[Stored data]
↓

-- ==== Sys2Proof/Laws/Raise.lean ====
section
/-! SUPPORT. Everything that raising an event does (R12, R421, R422): it appends one raised event, sets an alarm bit and may fire a tail, and leaves the rest. -/

namespace Sys2Proof.Laws

set_option Elab.async false

open Sys2Proof Sys2Proof.Machine

variable (s : State)

/-! ### Firing tails -/

@[simp] theorem fireTails_counters (v : Servo) (test : TailCfg → Bool) : (v.fireTails test).counters = v.counters := rfl
@[simp] theorem fireTails_samples (v : Servo) (test : TailCfg → Bool) : (v.fireTails test).samples = v.samples := rfl
@[simp] theorem fireTails_stale (v : Servo) (test : TailCfg → Bool) : (v.fireTails test).stale = v.stale := rfl
@[simp] theorem fireTails_history (v : Servo) (test : TailCfg → Bool) : (v.fireTails test).history = v.history := rfl
@[simp] theorem fireTails_tiltSum (v : Servo) (test : TailCfg → Bool) : (v.fireTails test).tiltSum = v.tiltSum := rfl
@[simp] theorem fireTails_cycle (v : Servo) (test : TailCfg → Bool) : (v.fireTails test).cycle = v.cycle := rfl
@[simp] theorem fireTails_tiltWord (v : Servo) (test : TailCfg → Bool) : (v.fireTails test).tiltWord = v.tiltWord := rfl
@[simp] theorem fireTails_focus (v : Servo) (test : TailCfg → Bool) : (v.fireTails test).focus = v.focus := rfl
@[simp] theorem fireTails_tracking (v : Servo) (test : TailCfg → Bool) : (v.fireTails test).tracking = v.tracking := rfl
@[simp] theorem fireTails_tilt (v : Servo) (test : TailCfg → Bool) : (v.fireTails test).tilt = v.tilt := rfl
@[simp] theorem fireTails_sled (v : Servo) (test : TailCfg → Bool) : (v.fireTails test).sled = v.sled := rfl
@[simp] theorem fireTails_hold (v : Servo) (test : TailCfg → Bool) : (v.fireTails test).hold = v.hold := rfl
@[simp] theorem fireTails_parked (v : Servo) (test : TailCfg → Bool) : (v.fireTails test).parked = v.parked := rfl
@[simp] theorem fireTails_ramp (v : Servo) (test : TailCfg → Bool) : (v.fireTails test).ramp = v.ramp := rfl
@[simp] theorem fireTails_acq (v : Servo) (test : TailCfg → Bool) : (v.fireTails test).acq = v.acq := rfl
@[simp] theorem fireTails_trackAcq (v : Servo) (test : TailCfg → Bool) : (v.fireTails test).trackAcq = v.trackAcq := rfl
@[simp] theorem fireTails_reacquire (v : Servo) (test : TailCfg → Bool) : (v.fireTails test).reacquire = v.reacquire := rfl
@[simp] theorem fireTails_move (v : Servo) (test : TailCfg → Bool) : (v.fireTails test).move = v.move := rfl
@[simp] theorem fireTails_queued (v : Servo) (test : TailCfg → Bool) : (v.fireTails test).queued = v.queued := rfl
@[simp] theorem fireTails_slopeF (v : Servo) (test : TailCfg → Bool) : (v.fireTails test).slopeF = v.slopeF := rfl
@[simp] theorem fireTails_slopeT (v : Servo) (test : TailCfg → Bool) : (v.fireTails test).slopeT = v.slopeT := rfl
@[simp] theorem fireTails_travel (v : Servo) (test : TailCfg → Bool) : (v.fireTails test).travel = v.travel := rfl
@[simp] theorem fireTails_runout (v : Servo) (test : TailCfg → Bool) : (v.fireTails test).runout = v.runout := rfl
@[simp] theorem fireTails_tables (v : Servo) (test : TailCfg → Bool) : (v.fireTails test).tables = v.tables := rfl
@[simp] theorem fireTails_tablesValid (v : Servo) (test : TailCfg → Bool) : (v.fireTails test).tablesValid = v.tablesValid := rfl
@[simp] theorem fireTails_tablesTemp (v : Servo) (test : TailCfg → Bool) : (v.fireTails test).tablesTemp = v.tablesTemp := rfl
@[simp] theorem fireTails_recovery (v : Servo) (test : TailCfg → Bool) : (v.fireTails test).recovery = v.recovery := rfl
@[simp] theorem fireTails_lens (v : Servo) (test : TailCfg → Bool) : (v.fireTails test).lens = v.lens := rfl
@[simp] theorem fireTails_lensAbove (v : Servo) (test : TailCfg → Bool) : (v.fireTails test).lensAbove = v.lensAbove := rfl
@[simp] theorem fireTails_lastTen (v : Servo) (test : TailCfg → Bool) : (v.fireTails test).lastTen = v.lastTen := rfl
@[simp] theorem fireTails_lastFen (v : Servo) (test : TailCfg → Bool) : (v.fireTails test).lastFen = v.lastFen := rfl
@[simp] theorem fireTails_crossings (v : Servo) (test : TailCfg → Bool) : (v.fireTails test).crossings = v.crossings := rfl
@[simp] theorem fireTails_tenMax (v : Servo) (test : TailCfg → Bool) : (v.fireTails test).tenMax = v.tenMax := rfl
@[simp] theorem fireTails_tenMin (v : Servo) (test : TailCfg → Bool) : (v.fireTails test).tenMin = v.tenMin := rfl
@[simp] theorem fireTails_ripple (v : Servo) (test : TailCfg → Bool) : (v.fireTails test).ripple = v.ripple := rfl
@[simp] theorem fireTails_crossAge (v : Servo) (test : TailCfg → Bool) : (v.fireTails test).crossAge = v.crossAge := rfl
@[simp] theorem fireTails_refineSum (v : Servo) (test : TailCfg → Bool) : (v.fireTails test).refineSum = v.refineSum := rfl
@[simp] theorem fireTails_refineCount (v : Servo) (test : TailCfg → Bool) : (v.fireTails test).refineCount = v.refineCount := rfl
@[simp] theorem fireTails_refineAge (v : Servo) (test : TailCfg → Bool) : (v.fireTails test).refineAge = v.refineAge := rfl
@[simp] theorem fireTails_place (v : Servo) (test : TailCfg → Bool) : (v.fireTails test).place = v.place := rfl
@[simp] theorem fireTails_pair (v : Servo) (test : TailCfg → Bool) : (v.fireTails test).pair = v.pair := rfl
@[simp] theorem fireTails_ids (v : Servo) (test : TailCfg → Bool) : (v.fireTails test).ids = v.ids := rfl
@[simp] theorem fireTails_offFocus (v : Servo) (test : TailCfg → Bool) : (v.fireTails test).offFocus = v.offFocus := rfl
@[simp] theorem fireTails_offTilt (v : Servo) (test : TailCfg → Bool) : (v.fireTails test).offTilt = v.offTilt := rfl
@[simp] theorem fireTails_periods (v : Servo) (test : TailCfg → Bool) : (v.fireTails test).periods = v.periods := rfl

↑

WORK TO COMPLETE –
Look above for the line holding "v.crossAge := rfl" and the line holding "v.place := rfl", then output exactly those two lines and every line between them, nothing more.

ANSWER SECTION –
@[simp] theorem fireTails_crossAge (v : Servo) (test : TailCfg → Bool) : (v.fireTails test).crossAge = v.crossAge := rfl
@[simp] theorem fireTails_refineSum (v : Servo) (test : TailCfg → Bool) : (v.fireTails test).refineSum = v.refineSum := rfl
@[simp] theorem fireTails_refineCount (v : Servo) (test : TailCfg → Bool) : (v.fireTails test).refineCount = v.refineCount := rfl
@[simp] theorem fireTails_refineAge (v : Servo) (test : TailCfg → Bool) : (v.fireTails test).refineAge = v.refineAge := rfl
@[simp] theorem fireTails_place (v : Servo) (test : TailCfg → Bool) : (v.fireTails test).place = v.place := rfl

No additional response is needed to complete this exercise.